There's another report this morning of an arrest of a suspected Chechen terrorist, who was carrying what's described as 18 pounds of mercury in a champagne bottle. ""Such an amount of mercury would poison a very large number of people," said a spokesman for the Moscow police.

Would it? The amount is right - 18 pounds of mercury works out to about 600 mL, which would fit just fine into a bottle. But what could you do with it? Mercury, in its elemental form, is a very, very slow toxin indeed. You can even drink a shot of the stuff and pass it out of your body without getting killed. It won't improve you, that's for sure, but it won't kill you.

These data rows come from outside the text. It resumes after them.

-- ==== Sys2Proof/Machine/State.lean ====
section
/-! DEFINITION. The machine's state as plain data (spec/10_state.md R20 to R30), the environment's moves, the
observation, why a step can stop, and the state after reset. -/

namespace Sys2Proof.Machine

/-- What the block stores by register address, the array CACHE (R21): the valid entries as (address, value) cells.
An address that is not listed is an entry with valid = 0, which holds no value. -/
abbrev Memory := List Host.Cell

/-- The one canonical form: addresses strictly rising, all below 256. (No cell equals what an unlisted address reads
as, since an unlisted address reads as no value.) -/
abbrev Memory.wf (m : Memory) : Prop := m.Pairwise (fun c d => c.1 < d.1) ∧ ∀ c ∈ m, c.1 < 256

/-- The response statuses the block produces (R221). Codes 7 to 15 are never produced and left out (R222). -/
inductive Status where
  | ok
  | illegalCommand
  | invalidFieldSpec
  | addressRange
  | layoutMismatch
  | unsupportedScale
  | transportError
  deriving DecidableEq, Repr

/-- A field descriptor (R102): shift u3, mask u8, width u4. Never stored by the block (R26), but a payload of FSPEC. -/
structure Descriptor where
  shift : BitVec 3
  mask : Byte
  width : BitVec 4
  deriving DecidableEq, Repr

/-- What a response carries (R220, and for errors R221's info). -/
inductive Payload where
  /-- BWR, BWC, BMS, FSET, SACC, SGYR with status OK. -/
  | none
  /-- FSPEC. -/
  | descriptor (d : Descriptor)
  /-- BRD, FGET. -/
  | byte (v : Byte)
  /-- MRD. -/
  | ints (vs : List Int)
  /-- RACC, RGYR, MXYZ. -/
  | f64s (vs : Axes F64)
  /-- MRAW. -/
  | u18s (vs : Axes (BitVec 18))
  /-- IllegalCommand's info: the word. -/
  | word (w : Word)
  /-- InvalidFieldSpec's info: (H, L). -/
  | bounds (h l : BitVec 4)
  /-- AddressRange's info: (A, N). -/
  | range (a : Byte) (n : BitVec 4)
  /-- LayoutMismatch's info: (N, T). -/
  | lengths (n : BitVec 4) (t : Nat)
  /-- UnsupportedScale's info: S. -/
  | scale (s : BitVec 16)
  /-- TransportError's info: the transport's datum, unmodified. -/
  | datum (e : Nat)
  deriving DecidableEq, Repr

/-- A response: the pair (status, payload) of R220. -/
structure Response where
  status : Status
  payload : Payload
  deriving DecidableEq, Repr

/-- A request of the block to the transport (R41): kind, device, register and, for a WRITE, the value. -/
inductive Request where
  | read (dev : Nat) (reg : Byte)
  | write (dev : Nat) (reg value : Byte)
  deriving DecidableEq, Repr

/-- The transport's answer to the outstanding request (R41). With OK, rdata is the byte of a READ and means nothing
for a WRITE. The datum of ERR is opaque: a number only so that two answers can be compared (assumption 3). -/
inductive Answer where
  | ok (rdata : Byte)
  | err (datum : Nat)
  deriving DecidableEq, Repr

/-- A move of the environment: the host issues a word or asserts reset (R240, R250), the transport answers (R41).
The block is BUSY from a word's issue to its response (R28), and reset can come at every point between (R251): while a
request is in flight it is the move `reset`; while none is, the move that the block was last given says so itself. -/
inductive Input where
  /-- The host issues a word, and no reset comes before the block's first request or response. -/
  | command (w : Word)
  /-- The host issues a word, and asserts reset before the block makes its first request or, making none, responds. -/
  | commandReset (w : Word)
  /-- The host asserts reset while the block is IDLE, or BUSY with a request in flight. -/
  | reset
  /-- The transport answers, and no reset comes before the block's next request or response. -/
  | answer (a : Answer)
  /-- The transport answers, and the host asserts reset before the block makes its next request or responds. -/
  | answerReset (a : Answer)
  deriving DecidableEq, Repr

/-- One item of the observation of a run (R44). -/
inductive Event where
  /-- The host issued this word. -/
  | command (w : Word)
  /-- The block made this request and got this answer. -/
  | transaction (r : Request) (a : Answer)
  /-- The block responded. -/
  | response (r : Response)
  /-- Reset came while this command waited for the answer to this request: it gives no response (R251). -/
  | abandoned (i : Instr) (r : Request)
  /-- The host asserted reset. -/
  | reset
  deriving DecidableEq, Repr

/-- The accelerometer scales, in g (R180). -/
inductive AccScale where
  | g2
  | g4
  | g8
  | g16
  deriving DecidableEq, Repr

/-- The gyroscope scales, in degrees per second (R180). -/
inductive GyrScale where
  | dps16
  | dps32
  | dps64
  | dps128
  | dps256
  | dps512
  | dps1024
  deriving DecidableEq, Repr

/-- What a command does once its WRITE of a cached byte has been answered OK, before it responds: nothing (BWC, FSET),
or the divisor update of SACC or SGYR (R182, R183). -/
inductive AfterWrite where
  | nothing
  | accDiv (s : AccScale)
  | gyrDiv (s : GyrScale)
  deriving DecidableEq, Repr

/-- What a command does with a cache entry once fill (R124) has made it valid. -/
inductive EntryUse where
  /-- BWC: write it (R122). -/
  | commit
  /-- BMS: merge into it (R123). -/
  | stage (mask bits : Byte)
  /-- FGET: respond a field of it (R140). -/
  | get (d : Descriptor)
  /-- FSET, SACC, SGYR: merge into it and write it (R141, R182, R183). -/
  | put (mask bits : Byte) (after : AfterWrite)
  deriving DecidableEq, Repr

/-- What a command does with the bytes of a multi-byte run. -/
inductive RunUse where
  /-- MRD: decode the layout (R163). -/
  | ints (layout : List Entry)
  /-- RACC (R184). -/
  | accel (mps2 : Bool)
  /-- RGYR (R185). -/
  | gyro
  /-- MRAW (R186). -/
  | magRaw
  /-- MXYZ (R187). -/
  | magNorm
  deriving DecidableEq, Repr

/-- Where a BUSY command waits for the transport, with its local values (R28: the bytes read so far). Each constructor
is one MemRead or MemWrite of the rules; the request is that of Waiting.request. -/
inductive Waiting where
  /-- BRD's READ of a (R120). -/
  | byte (a : Byte)
  /-- The next READ of a run from start of which `got` has been read (R160, R184 to R187). -/
  | run (start : Byte) (got : List Byte) (use : RunUse)
  /-- The READ of fill(a) (R124). -/
  | fill (a : Byte) (use : EntryUse)
  /-- The WRITE of v, which CACHE[a] already holds (R122, R141, R182, R183). -/
  | commit (a v : Byte) (after : AfterWrite)
  /-- BWR's WRITE of v, which CACHE[a] does not hold yet (R121). -/
  | store (a v : Byte)
  deriving DecidableEq, Repr

/-- The sequencer (R28). -/
inductive Sequencer where
  | idle
  | busy (i : Instr) (w : Waiting)
  deriving DecidableEq, Repr

/-- The machine: R20's state (cache, accDiv, gyrDiv, seq), the configuration of R8, and the model's own fields (the
environment's moves not yet taken, the observation, and the number of draws made). -/
structure State where
  /-- CACHE (R21). -/
  cache : Memory
  /-- ACC_DIV (R24). -/
  accDiv : BitVec 16
  /-- GYR_DIV (R24). -/
  gyrDiv : BitVec 16
  /-- IDLE, or BUSY with one command (R28). -/
  seq : Sequencer
  /-- The parameters of R8; no step changes them. -/
  cfg : Config
  /-- The model's own: the environment's moves not yet taken, in the order in which they happen (assumption 2). -/
  inputs : List Input
  /-- The model's own: the observation of R44, newest first (assumption 6). -/
  trace : List Event
  /-- The model's own: how many draws of R124 (b) have been made (assumption 4). -/
  draws : Nat
  deriving DecidableEq, Repr

/-- Why the machine stops with a fault. -/
inductive Fault where
  /-- The transport answers while no request is outstanding (R41: an answer follows a request). Raised by step alone.
  Safe: the spec gives the transport no such move, and the model gives it no meaning (assumption 7). -/
  | strayAnswer
  deriving DecidableEq, Repr

/-- Why the model gives a move no meaning. -/
inductive Refusal where
  /-- The instruction has no meaning in the model yet. Raised by exec alone (no arm does). Safe. -/
  | notModelled (mnemonic : String)
  /-- A word is issued while the block is BUSY (R240, 93_implementation_defined.md I7: "refuse"). Raised by step and by
  every meaning. Safe: the spec gives the host no such move (assumption 7). -/
  | commandWhileBusy
  deriving DecidableEq, Repr

/-- The machine with configuration c, right after reset (R30): every cache entry invalid, both divisors 1, IDLE, and
nothing yet from the environment. -/
def State.resetWith (c : Config) : State where
  cache := []
  accDiv := 1
  gyrDiv := 1
  seq := .idle
  cfg := c
  inputs := []
  trace := []
  draws := 0

/-- The machine right after reset (R30), configured as its board is. -/
def State.reset : State := State.resetWith Config.board

end Sys2Proof.Machine
end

If you try that stunt, your body (or your intestinal bacteria) will take a very small amount of the metal up and convert it to organomercurial compounds, which are the real problem. Those are much more easily absorbed than the pure metal, and can really do some damage. (These are the forms of mercury found in fish, for example - it's not the free metal.) Mercury reacts with sulfur-containing proteins, among other things, and there are plenty of proteins that depend on sulfur for their structure and activity. You can't afford to lose 'em. Long-term exposure to mercury vapor (which the liquid metal is always producing, very slowly,) gives you the best (ie, worst) chance to absorb the element. That's how mercury's toxicity was first noticed, but this can take months or years to develop as the protein damage piles up.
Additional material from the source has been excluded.